This invention relates to length measuring devices of the kind having metering means such as a measuring wheel which may be rotated by displacement of the device relatively to an article to be measured and a counter comprising a plurality of coaxial number wheels for counting revolutions of the measuring means.
A manually operated device of this kind typically comprises a housing which rotatably supports a series of number wheels connected by a suitable gear train to a measuring wheel, a portion of which projects from the housing. To measure a length along a surface, the device is held either in the hand or at the end of a handle and is moved across the surface with the measuring wheel rotated by frictional contact with the surface.
If a sensible measurement is to be obtained it is of course imperative that there should be no slip between the periphery of the measuring wheel and the surface, and sufficient pressure must therefore be applied to the device in a direction normal to the surface to achieve the necessary frictional forces; this pressure will of course vary with the coefficient of friction of the surface to be measured. It has been a danger with previous devices that if insufficient pressure were applied during a measurement, the user would be unaware that slip had occurred and would in error accept the reading of the number wheels as correct; this danger is particularly acute where the device has functioned correctly over a major part of the surface so that the incorrect reading appears to the user as reasonable.

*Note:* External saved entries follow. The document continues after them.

-- emit: may change out
@[simp] theorem State.emit_aon (s : State) (o : Output) : (s.emit o).aon = s.aon := rfl
@[simp] theorem State.emit_set (s : State) (o : Output) : (s.emit o).set = s.set := rfl
@[simp] theorem State.emit_setA (s : State) (o : Output) : (s.emit o).setA = s.setA := rfl
@[simp] theorem State.emit_setB (s : State) (o : Output) : (s.emit o).setB = s.setB := rfl
@[simp] theorem State.emit_slotB (s : State) (o : Output) : (s.emit o).slotB = s.slotB := rfl
@[simp] theorem State.emit_recorder (s : State) (o : Output) : (s.emit o).recorder = s.recorder := rfl
@[simp] theorem State.emit_hal (s : State) (o : Output) : (s.emit o).hal = s.hal := rfl
@[simp] theorem State.emit_start (s : State) (o : Output) : (s.emit o).start = s.start := rfl
@[simp] theorem State.emit_power (s : State) (o : Output) : (s.emit o).power = s.power := rfl
@[simp] theorem State.emit_sensors (s : State) (o : Output) : (s.emit o).sensors = s.sensors := rfl
@[simp] theorem State.emit_pack (s : State) (o : Output) : (s.emit o).pack = s.pack := rfl
@[simp] theorem State.emit_keys (s : State) (o : Output) : (s.emit o).keys = s.keys := rfl
@[simp] theorem State.emit_att (s : State) (o : Output) : (s.emit o).att = s.att := rfl
@[simp] theorem State.emit_lead (s : State) (o : Output) : (s.emit o).lead = s.lead := rfl
@[simp] theorem State.emit_journal (s : State) (o : Output) : (s.emit o).journal = s.journal := rfl
@[simp] theorem State.emit_mgmt (s : State) (o : Output) : (s.emit o).mgmt = s.mgmt := rfl
@[simp] theorem State.emit_host (s : State) (o : Output) : (s.emit o).host = s.host := rfl
@[simp] theorem State.emit_ctxs (s : State) (o : Output) : (s.emit o).ctxs = s.ctxs := rfl
@[simp] theorem State.emit_plans (s : State) (o : Output) : (s.emit o).plans = s.plans := rfl
@[simp] theorem State.emit_clusters (s : State) (o : Output) : (s.emit o).clusters = s.clusters := rfl
@[simp] theorem State.emit_drbgs (s : State) (o : Output) : (s.emit o).drbgs = s.drbgs := rfl
@[simp] theorem State.emit_rounds (s : State) (o : Output) : (s.emit o).rounds = s.rounds := rfl
@[simp] theorem State.emit_grixo (s : State) (o : Output) : (s.emit o).grixo = s.grixo := rfl
@[simp] theorem State.emit_stats (s : State) (o : Output) : (s.emit o).stats = s.stats := rfl
@[simp] theorem State.emit_pending (s : State) (o : Output) : (s.emit o).pending = s.pending := rfl
@[simp] theorem State.emit_draws (s : State) (o : Output) : (s.emit o).draws = s.draws := rfl

-- draw: may change draws
@[simp] theorem State.draw_aon (s : State) (n : Nat) : (s.draw n).2.aon = s.aon := rfl
@[simp] theorem State.draw_set (s : State) (n : Nat) : (s.draw n).2.set = s.set := rfl
@[simp] theorem State.draw_setA (s : State) (n : Nat) : (s.draw n).2.setA = s.setA := rfl
@[simp] theorem State.draw_setB (s : State) (n : Nat) : (s.draw n).2.setB = s.setB := rfl
@[simp] theorem State.draw_slotB (s : State) (n : Nat) : (s.draw n).2.slotB = s.slotB := rfl
@[simp] theorem State.draw_recorder (s : State) (n : Nat) : (s.draw n).2.recorder = s.recorder := rfl
@[simp] theorem State.draw_hal (s : State) (n : Nat) : (s.draw n).2.hal = s.hal := rfl
@[simp] theorem State.draw_start (s : State) (n : Nat) : (s.draw n).2.start = s.start := rfl
@[simp] theorem State.draw_power (s : State) (n : Nat) : (s.draw n).2.power = s.power := rfl
@[simp] theorem State.draw_sensors (s : State) (n : Nat) : (s.draw n).2.sensors = s.sensors := rfl
@[simp] theorem State.draw_pack (s : State) (n : Nat) : (s.draw n).2.pack = s.pack := rfl
@[simp] theorem State.draw_keys (s : State) (n : Nat) : (s.draw n).2.keys = s.keys := rfl
@[simp] theorem State.draw_att (s : State) (n : Nat) : (s.draw n).2.att = s.att := rfl
@[simp] theorem State.draw_lead (s : State) (n : Nat) : (s.draw n).2.lead = s.lead := rfl
@[simp] theorem State.draw_journal (s : State) (n : Nat) : (s.draw n).2.journal = s.journal := rfl
@[simp] theorem State.draw_mgmt (s : State) (n : Nat) : (s.draw n).2.mgmt = s.mgmt := rfl
@[simp] theorem State.draw_host (s : State) (n : Nat) : (s.draw n).2.host = s.host := rfl
@[simp] theorem State.draw_ctxs (s : State) (n : Nat) : (s.draw n).2.ctxs = s.ctxs := rfl
@[simp] theorem State.draw_plans (s : State) (n : Nat) : (s.draw n).2.plans = s.plans := rfl
@[simp] theorem State.draw_clusters (s : State) (n : Nat) : (s.draw n).2.clusters = s.clusters := rfl
@[simp] theorem State.draw_drbgs (s : State) (n : Nat) : (s.draw n).2.drbgs = s.drbgs := rfl
@[simp] theorem State.draw_rounds (s : State) (n : Nat) : (s.draw n).2.rounds = s.rounds := rfl
@[simp] theorem State.draw_grixo (s : State) (n : Nat) : (s.draw n).2.grixo = s.grixo := rfl
@[simp] theorem State.draw_stats (s : State) (n : Nat) : (s.draw n).2.stats = s.stats := rfl
@[simp] theorem State.draw_pending (s : State) (n : Nat) : (s.draw n).2.pending = s.pending := rfl
@[simp] theorem State.draw_out (s : State) (n : Nat) : (s.draw n).2.out = s.out := rfl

Attempts have been made to overcome this problem of slip by reducing to an absolute minimum the resistance to rotational movement of the measuring wheel so as to reduce the amount of pressure that has to be applied by the user. As a consequence, however, there is a danger that accidental contact with the measuring wheel either at the beginning or the end of a measurement will cause a spurious rotation of the wheel and so introduce an error into the reading. In addition there may be a tendency for the measuring wheel to continue to rotate under its own inertia for a short while after the device has been lifted from the surface, again introducing an error into the reading.